Standard Industrial Classification (SIC) Utilities, initially developed for Survey Assist API and complements the SIC Classification Library code.
SIC classification utilities used in the classification of industry. This repository contains core code used by the SIC Classification Library.
- Embeddings. Functionality for embedding SIC hierarchy data, managing vector stores, and performing similarity searches
- Data Access. Functions to load CSV data files related to SIC.

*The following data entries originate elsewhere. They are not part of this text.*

theorem Chip.skCause_sameMem {c : Chip} {a0 a1} : SameMem c (Chip.skCause c a0 a1) := by
  unfold Chip.skCause
  exact Chip.flag_sameMem

theorem Chip.skRefused_sameMem {c : Chip} {a0} : SameMem c (Chip.skRefused c a0) := by
  unfold Chip.skRefused
  exact .of Chip.done_sameMem Chip.skCause_sameMem

theorem Chip.feedPush_sameMem {c : Chip} {a0 a1} : SameMem c (Chip.feedPush c a0 a1) := by
  unfold Chip.feedPush
  extract_lets +onlyGivenNames -merge -useContext -underBinder x0
  exact .ite Chip.setSk_sameMem Chip.skCause_sameMem

theorem feedWrite_sameMem {c : Chip} {a0 a1} : SameMem c (feedWrite c a0 a1) := by
  unfold feedWrite
  exact .of Chip.done_sameMem Chip.feedPush_sameMem

theorem Chip.skLine_sameMem {c : Chip} {a0 a1} : SameMem c (Chip.skLine c a0 a1) := by
  unfold Chip.skLine
  extract_lets +onlyGivenNames -merge -useContext -underBinder c0 x2
  have h1 : SameMem c c0 := Chip.setBit_sameMem
  clear_value c0
  exact .ite .refl (.mk2 h1 rfl)

theorem irqsetWrite_sameMem {c : Chip} {a0 a1} : SameMem c (irqsetWrite c a0 a1) := by
  unfold irqsetWrite
  exact .of Chip.done_sameMem (.ite Chip.skLine_sameMem .refl)

theorem skRestart_sameMem {c : Chip} {a0} : SameMem c (skRestart c a0) := by
  unfold skRestart
  exact .of Chip.setReg_sameMem (.of Chip.setReg_sameMem Chip.setReg_sameMem)

theorem skEnable_sameMem {c : Chip} {a0} : SameMem c (skEnable c a0) := by
  unfold skEnable
  extract_lets +onlyGivenNames -merge -useContext -underBinder c0 x2
  have h1 : SameMem c c0 := .of Chip.setBit_sameMem (.of Chip.setBit_sameMem Chip.setBit_sameMem)
  clear_value c0
  exact .ite .refl (.of Chip.setSk_sameMem h1)

theorem skCtlWrite_sameMem {c : Chip} {a0 a1 a2} : SameMem c (skCtlWrite c a0 a1 a2) := by
  unfold skCtlWrite
  extract_lets +onlyGivenNames -merge -useContext -underBinder c0 c2
  have h1 : SameMem c c0 := .ite skRestart_sameMem .refl
  have h3 : SameMem c c2 := .of Chip.setFld_sameMem h1
  clear_value c0 c2
  refine .ite Chip.refuse_sameMem ?_
  refine .ite Chip.skRefused_sameMem ?_
  exact .of Chip.done_sameMem (.ite (.of skEnable_sameMem h3) (.of skDisable_sameMem h3))

theorem lanesWrite_sameMem {c : Chip} {a0 a1 a2 a3} : SameMem c (lanesWrite c a0 a1 a2 a3) := by
  unfold lanesWrite
  exact .ite Chip.refuse_sameMem (.ite Chip.skRefused_sameMem Chip.plainWrite_sameMem)

theorem skRegWrite_sameMem {c : Chip} {a0 a1 a2 a3} : SameMem c (skRegWrite c a0 a1 a2 a3) := by
  unfold skRegWrite
  extract_lets +onlyGivenNames -merge -useContext -underBinder x0 x1
  have h2 : ∀ z3, SameMem c (x1 z3) := by
    intro z3
    unfold x1
    exact .ite Chip.skRefused_sameMem Chip.plainWrite_sameMem
  refine .ite feedWrite_sameMem ?_
  refine .ite irqsetWrite_sameMem ?_
  refine .ite Chip.refuse_sameMem ?_
  split
  · exact skCtlWrite_sameMem
  · extract_lets +onlyGivenNames -merge -useContext -underBinder x5
    exact h2 _
  · exact h2 _
  · exact h2 _
  · exact lanesWrite_sameMem
  · exact lanesWrite_sameMem
  · exact h2 _
  · exact h2 _
  · exact h2 _
  · exact Chip.plainWrite_sameMem

theorem Chip.skFlag_sameMem {c : Chip} {a0 a1} : SameMem c (Chip.skFlag c a0 a1) := by
  unfold Chip.skFlag
  extract_lets +onlyGivenNames -merge -useContext -underBinder c0 x2
  have h1 : SameMem c c0 := Chip.setBit_sameMem
  clear_value c0
  exact .ite .refl (.mk2 h1 rfl)

theorem Chip.setPf_sameMem {c : Chip} {a0 a1} : SameMem c (Chip.setPf c a0 a1) := by
  unfold Chip.setPf
  extract_lets +onlyGivenNames -merge -useContext -underBinder x0
  exact .mk2 .refl rfl

theorem pfCtlWrite_sameMem {c : Chip} {a0 a1} : SameMem c (pfCtlWrite c a0 a1) := by
  unfold pfCtlWrite
  exact .ite (.of Chip.done_sameMem (.of Chip.setReg_sameMem Chip.setPf_sameMem)) Chip.done_sameMem

theorem pfRegWrite_sameMem {c : Chip} {a0 a1 a2 a3} : SameMem c (pfRegWrite c a0 a1 a2 a3) := by
  unfold pfRegWrite
  extract_lets +onlyGivenNames -merge -useContext -underBinder x0
  split
  · exact .ite Chip.refuse_sameMem (.ite (.of Chip.done_sameMem Chip.setBit_sameMem) Chip.plainWrite_sameMem)
  · exact pfCtlWrite_sameMem
  · exact Chip.plainWrite_sameMem
  · exact Chip.plainWrite_sameMem

theorem skpWrite_sameMem {c : Chip} {a0 a1 a2} : SameMem c (skpWrite c a0 a1 a2) := by
  unfold skpWrite
  extract_lets +onlyGivenNames -merge -useContext -underBinder x0 x1 x2
  refine .ite ?_ pfRegWrite_sameMem
  refine .ite insnWrite_sameMem ?_
  refine .ite skRegWrite_sameMem ?_
  refine .ite Chip.plainWrite_sameMem ?_
  refine .ite Chip.refuse_sameMem ?_
  refine .ite ?_ (.ite (.of Chip.done_sameMem Chip.setReg_sameMem) Chip.plainWrite_sameMem)
  refine .of Chip.done_sameMem ?_
  refine .foldl ?_ ?_
  · intro c3 x4 h5
    exact .ite (.of Chip.skFlag_sameMem h5) h5
  · exact .refl

theorem Chip.pfPop_sameMem {c : Chip} {a0} : SameMem c (Chip.pfPop c a0).2 := by
  unfold Chip.pfPop
  extract_lets +onlyGivenNames -merge -useContext -underBinder x0
  split
  · exact .pair1 .refl
  · exact .pair1 Chip.setPf_sameMem

theorem Chip.pfRead_sameMem {c : Chip} {a0} : SameMem c (Chip.pfRead c a0).2 := by
  unfold Chip.pfRead
  split
  · rename_i y0 y1 e2
    have h3 : SameMem c y1 := by
      refine .ofEq1 e2 ?_
      exact Chip.pfPop_sameMem
    exact .pair1 h3
  · rename_i y4 e5
    have h6 : SameMem c y4 := by
      refine .ofEq1 e5 ?_
      exact Chip.pfPop_sameMem
    extract_lets +onlyGivenNames -merge -useContext -underBinder x7
    exact .pair1 Chip.flag_sameMem

theorem Chip.pfCommit_sameMem {c : Chip} {a0 a1 a2 a3} : SameMem c (Chip.pfCommit c a0 a1 a2 a3) := by
  unfold Chip.pfCommit
  extract_lets +onlyGivenNames -merge -useContext -underBinder x0 x1 x2 c3 c5
  have h4 : SameMem c c3 := Chip.setPf_sameMem
  have h6 : SameMem c c5 := .ite (.of Chip.raise_sameMem h4) h4
  clear_value c3 c5
  exact .ite (.of Chip.raise_sameMem h6) h6

theorem Chip.pfCreditRead_sameMem {c : Chip} {a0} : SameMem c (Chip.pfCreditRead c a0).2 := by
  unfold Chip.pfCreditRead
  extract_lets +onlyGivenNames -merge -useContext -underBinder x0
  split
  · exact .pair1 .refl
  · exact .ite1 (.pair1 .refl) (.pair1 Chip.setPf_sameMem)

theorem Chip.setSkC_sameMem {c : Chip} {a0 a1 a2} : SameMem c (Chip.setSkC c a0 a1 a2) := by
  unfold Chip.setSkC
  exact Chip.setFld_sameMem

theorem Chip.setSkNi_sameMem {c : Chip} {a0 a1} : SameMem c (Chip.setSkNi c a0 a1) := by
  unfold Chip.setSkNi
  exact Chip.setFld_sameMem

Ensure you have the following installed on your local machine:
- Python 3.12 (Recommended: use
pyenv
to manage versions) -
poetry
(for dependency management) - Colima (if running locally with containers)
- Terraform (for infrastructure management)
- Google Cloud SDK (
gcloud
) with appropriate permissions
The Makefile defines a set of commonly used commands and workflows. Where possible use the files defined in the Makefile.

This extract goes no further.